Exercise prompt >> When the line containing "fun z => ⟨.sourceSwitched, z.val, 2, s.deviceSeconds" is reached, include it and end there; set down verbatim every line before it, starting at the top of the records.

(Exercise data begins)

-- ==== Sys2Proof/Proofs/DeviceSecondRecords.lean ====
section
/-! PROOFS. The records of a device second tick, and the tick itself (R168). -/

namespace Sys2Proof.Machine

/-- The record of the return to PLAY, where it is due. -/
def State.returnAt (s : State) : List Record := if s.playsNow then [⟨.surfaceChanged, 4, 3 + 256, s.deviceSeconds + 1⟩] else []

/-- Posting, an evaluation's records of other kinds, and posting again. -/
theorem adds_across {s u v t : State} {p : Port} {kind : RecordKind} {as bs : List Record} (h : s.posts u p as)
    (hmid : PostedOnly RecordKind.ofEvaluation u v) (k : v.posts t p bs) (hkind : ¬kind.ofEvaluation) :
    s.adds t p kind (as.filter (fun x => x.kind == kind) ++ bs.filter fun x => x.kind == kind) := by
  have hlost : (t.port p).lost = false → (v.port p).lost = false := fun ht => by
    rw [State.posts] at k
    rw [k] at ht
    exact (queue_of_not_lost bs _ ht).1
  have hfirst := adds_trans (adds_of_posts h kind) (hmid.adds p hkind) (hmid.lost p)
  rw [List.append_nil] at hfirst
  exact adds_trans hfirst (adds_of_posts k kind) hlost

/-- The records of a tick at a port, of each kind, by what is due. -/
def State.recordsAt (s : State) (p : Port) (kind : RecordKind) : List Record :=
  let falls := all4.filter fun z => decide (s.setsNow ∧ (s.zoneNext z).failsOver = true)
  match kind with
  | .plantStale => if (s.surface.plantStale = false ∧ s.surface.mode ≠ .start ∧ 29 < s.surface.reportAge) ∧ p ≠ .portL then
     [⟨.plantStale, 0, (min 32767 (s.surface.reportAge + 1) : Nat), s.deviceSeconds + 1⟩] else []
  | .surfaceChanged => if s.playsNow then [⟨.surfaceChanged, 4, 3 + 256, s.deviceSeconds + 1⟩] else []
  | .switchTimeout => (all4.filter fun z => (s.zone z).failsNow && hearsOf p (s.zone z).port).map
     fun z => ⟨.switchTimeout, z.val, (s.zone z).source.code, s.deviceSeconds + 1⟩
  | .sourceSwitched => (all4.filter fun z => s.provesNow z (s.zone z) && hearsOf p (s.zone z).port).map
       (fun z => ⟨.sourceSwitched, z.val, 1, s.deviceSeconds + 1⟩) ++
     (falls.filter fun z => s.boilerProven && hearsOf p (if (s.zoneNext z).provesBoiler then (s.zoneNext z).port else none)).map
       fun z => ⟨.sourceSwitched, z.val, 2, s.deviceSeconds + 1⟩
  | .sourceFail => (falls.filter fun z => hearsOf p (s.zoneNext z).port).map
     fun z => ⟨.sourceFail, z.val, (s.zoneNext z).source.code, s.deviceSeconds + 1⟩
  | .loopFail => if s.setsNow ∧ p ≠ .portL then
     [⟨.loopFail, if s.unusableNext = 10 then 0 else 1, (s.probe probeW0).pubValue, s.deviceSeconds + 1⟩] else []
  | .loopRestored => if s.restoresNow ∧ p ≠ .portL then
     [⟨.loopRestored, 0, (s.probe probeW0).pubValue, s.deviceSeconds + 1⟩] else []
  | _ => []

theorem filter_tick (s : State) (p : Port) (kind : RecordKind) :
    (s.staleAt p).filter (fun x => x.kind == kind) ++ (s.returnAt.filter (fun x => x.kind == kind) ++
      ((s.provingsAt p).filter (fun x => x.kind == kind) ++ (s.monitorAt p).filter (fun x => x.kind == kind))) =
    s.recordsAt p kind := by
  unfold State.recordsAt
  unfold State.staleAt State.returnAt
  rw [filter_provingsAt, filter_monitorAt, filter_if_record, filter_if_record]
  cases kind with
  | plantStale => simp only [and_true, reduceCtorEq, and_false, if_false, List.append_nil]
  | surfaceChanged => simp only [and_true, reduceCtorEq, and_false, if_false, List.append_nil, List.nil_append]
  | _ => simp only [reduceCtorEq, and_false, if_false, List.append_nil, List.nil_append]

theorem eq_nil_of_filters {l : List Record} (h : ∀ kind, l.filter (fun x => x.kind == kind) = []) : l = [] := by
  cases l with
  | nil => rfl
  | cons r l =>
    have hr := h r.kind
    rw [List.filter_cons_of_pos (by simp)] at hr
    cases hr

/-- Settles O16. -/
theorem deviceSecondTickCounts : Obligations.DeviceSecondTickCounts := by
  intro s
  refine ⟨s.deviceTick, rfl, ?_⟩
  obtain ⟨hsurface, hpool, hfog, hevaluated, hkept, hframe, hposts, hposted⟩ := secondBegun_begun s
  obtain ⟨hzone, htpool, htfog, htposts, htframe⟩ := deviceTick_ticked s
  generalize s.secondBegun = b at hsurface hpool hfog hevaluated hkept hframe hposts hposted htposts htframe
  generalize s.deviceTick = t at hzone htpool htfog htposts htframe
  have hstate : t.fog.state = b.fog.state := by
    rw [htfog, hfog]
    dsimp only
    split
    · exact judged_state ..
    · split
      · exact judged_state ..
      · rfl
  have htsurface : t.surface = b.surface := (congrArg State.surface htframe :)
  have hadds : ∀ p kind, ¬s.playsNow ∨ kind ∉ [RecordKind.iceOverload, .iceClear, .cueDone, .cuePreempted] →
      s.adds t p kind (s.recordsAt p kind) := fun p kind hdue => by
    rw [← filter_tick]
    by_cases hp : s.playsNow
    · obtain ⟨u, hu, hmid⟩ := hposted hp
      have hkind : ¬kind.ofEvaluation := by
        have hnot := hdue.resolve_left fun h => h hp
        simpa [RecordKind.ofEvaluation] using hnot
      have h := adds_across (hu p) hmid (htposts p) hkind
      rw [List.filter_append, List.filter_append, List.append_assoc] at h
      rw [State.returnAt, if_pos hp]
      exact h
    · have h := adds_of_posts (posts_trans (hposts hp p) (htposts p)) kind
      rw [List.filter_append, List.filter_append] at h
      rw [State.returnAt, if_neg hp]
      exact h
  have hquiet : ∀ p, ¬s.playsNow → (∀ kind, s.recordsAt p kind = []) → t.port p = s.port p := fun p hp hnone => by
    have h := posts_trans (hposts hp p) (htposts p)
    have hall : s.staleAt p ++ (s.provingsAt p ++ s.monitorAt p) = [] := eq_nil_of_filters fun kind => by
      have hk := (filter_tick s p kind).trans (hnone kind)
      rw [State.returnAt, if_neg hp] at hk
      rw [List.filter_append, List.filter_append]
      exact hk
    rw [hall] at h
    exact h
  intro stale plays
  refine ⟨?_, fun i => ?_, ?_, ?_, ?_, ?_, ?_⟩
  · rw [htframe, hframe]
    rfl
  · have hprobe : t.probe i = s.secondCounted.probe i := probe_of_scanner (by rw [htframe, hframe]) i
    rw [hprobe, probe_secondCounted]
    refine congrArg (fun o => { s.probe i with override := o }) ?_
    cases (s.probe i).override with
    | none => rfl
    | some o => rfl
  · exact htsurface.trans hsurface
  · by_cases hp : s.playsNow
    · obtain ⟨hev, hlast⟩ := hevaluated hp
      refine (if_pos hp).mpr ⟨?_, ?_⟩
      · rw [htframe]
        exact evaluated_of_fogState t.pool t.zones t.ports hstate hev
      · rw [htframe]
        exact hlast
    · refine (if_neg hp).mpr ?_
      rw [htframe]
      exact hkept hp
  · intro q supply atLeast unusable low restore sets restores carried ticked
    have hheld := congrArg₂ s.fogTicked (regen_eq s.building s.fog.actingUnheld) (fanStageOf_eq s.fog.actingUnheld)
    rw [hheld] at htfog
    refine ⟨hzone, htpool, htfog, ?_⟩
    intro told shown proves fails keeps records
    have hrecords : ∀ p kind, records p kind = s.recordsAt p kind := fun p kind => by cases kind <;> rfl
    refine ⟨fun p kind hdue => ?_, fun p hp hnone => hquiet p hp fun kind => (hrecords p kind).symm.trans (hnone kind)⟩
    rw [hrecords]
    exact hadds p kind hdue
  · rw [htframe, hframe]
    rfl
  · rw [htframe, hframe]
    rfl

end Sys2Proof.Machine
end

(Exercise data ends)

Finished task >>
-- ==== Sys2Proof/Proofs/DeviceSecondRecords.lean ====
section
/-! PROOFS. The records of a device second tick, and the tick itself (R168). -/

namespace Sys2Proof.Machine

/-- The record of the return to PLAY, where it is due. -/
def State.returnAt (s : State) : List Record := if s.playsNow then [⟨.surfaceChanged, 4, 3 + 256, s.deviceSeconds + 1⟩] else []

/-- Posting, an evaluation's records of other kinds, and posting again. -/
theorem adds_across {s u v t : State} {p : Port} {kind : RecordKind} {as bs : List Record} (h : s.posts u p as)
    (hmid : PostedOnly RecordKind.ofEvaluation u v) (k : v.posts t p bs) (hkind : ¬kind.ofEvaluation) :
    s.adds t p kind (as.filter (fun x => x.kind == kind) ++ bs.filter fun x => x.kind == kind) := by
  have hlost : (t.port p).lost = false → (v.port p).lost = false := fun ht => by
    rw [State.posts] at k
    rw [k] at ht
    exact (queue_of_not_lost bs _ ht).1
  have hfirst := adds_trans (adds_of_posts h kind) (hmid.adds p hkind) (hmid.lost p)
  rw [List.append_nil] at hfirst
  exact adds_trans hfirst (adds_of_posts k kind) hlost

/-- The records of a tick at a port, of each kind, by what is due. -/
def State.recordsAt (s : State) (p : Port) (kind : RecordKind) : List Record :=
  let falls := all4.filter fun z => decide (s.setsNow ∧ (s.zoneNext z).failsOver = true)
  match kind with
  | .plantStale => if (s.surface.plantStale = false ∧ s.surface.mode ≠ .start ∧ 29 < s.surface.reportAge) ∧ p ≠ .portL then
     [⟨.plantStale, 0, (min 32767 (s.surface.reportAge + 1) : Nat), s.deviceSeconds + 1⟩] else []
  | .surfaceChanged => if s.playsNow then [⟨.surfaceChanged, 4, 3 + 256, s.deviceSeconds + 1⟩] else []
  | .switchTimeout => (all4.filter fun z => (s.zone z).failsNow && hearsOf p (s.zone z).port).map
     fun z => ⟨.switchTimeout, z.val, (s.zone z).source.code, s.deviceSeconds + 1⟩
  | .sourceSwitched => (all4.filter fun z => s.provesNow z (s.zone z) && hearsOf p (s.zone z).port).map
       (fun z => ⟨.sourceSwitched, z.val, 1, s.deviceSeconds + 1⟩) ++
     (falls.filter fun z => s.boilerProven && hearsOf p (if (s.zoneNext z).provesBoiler then (s.zoneNext z).port else none)).map
       fun z => ⟨.sourceSwitched, z.val, 2, s.deviceSeconds + 1⟩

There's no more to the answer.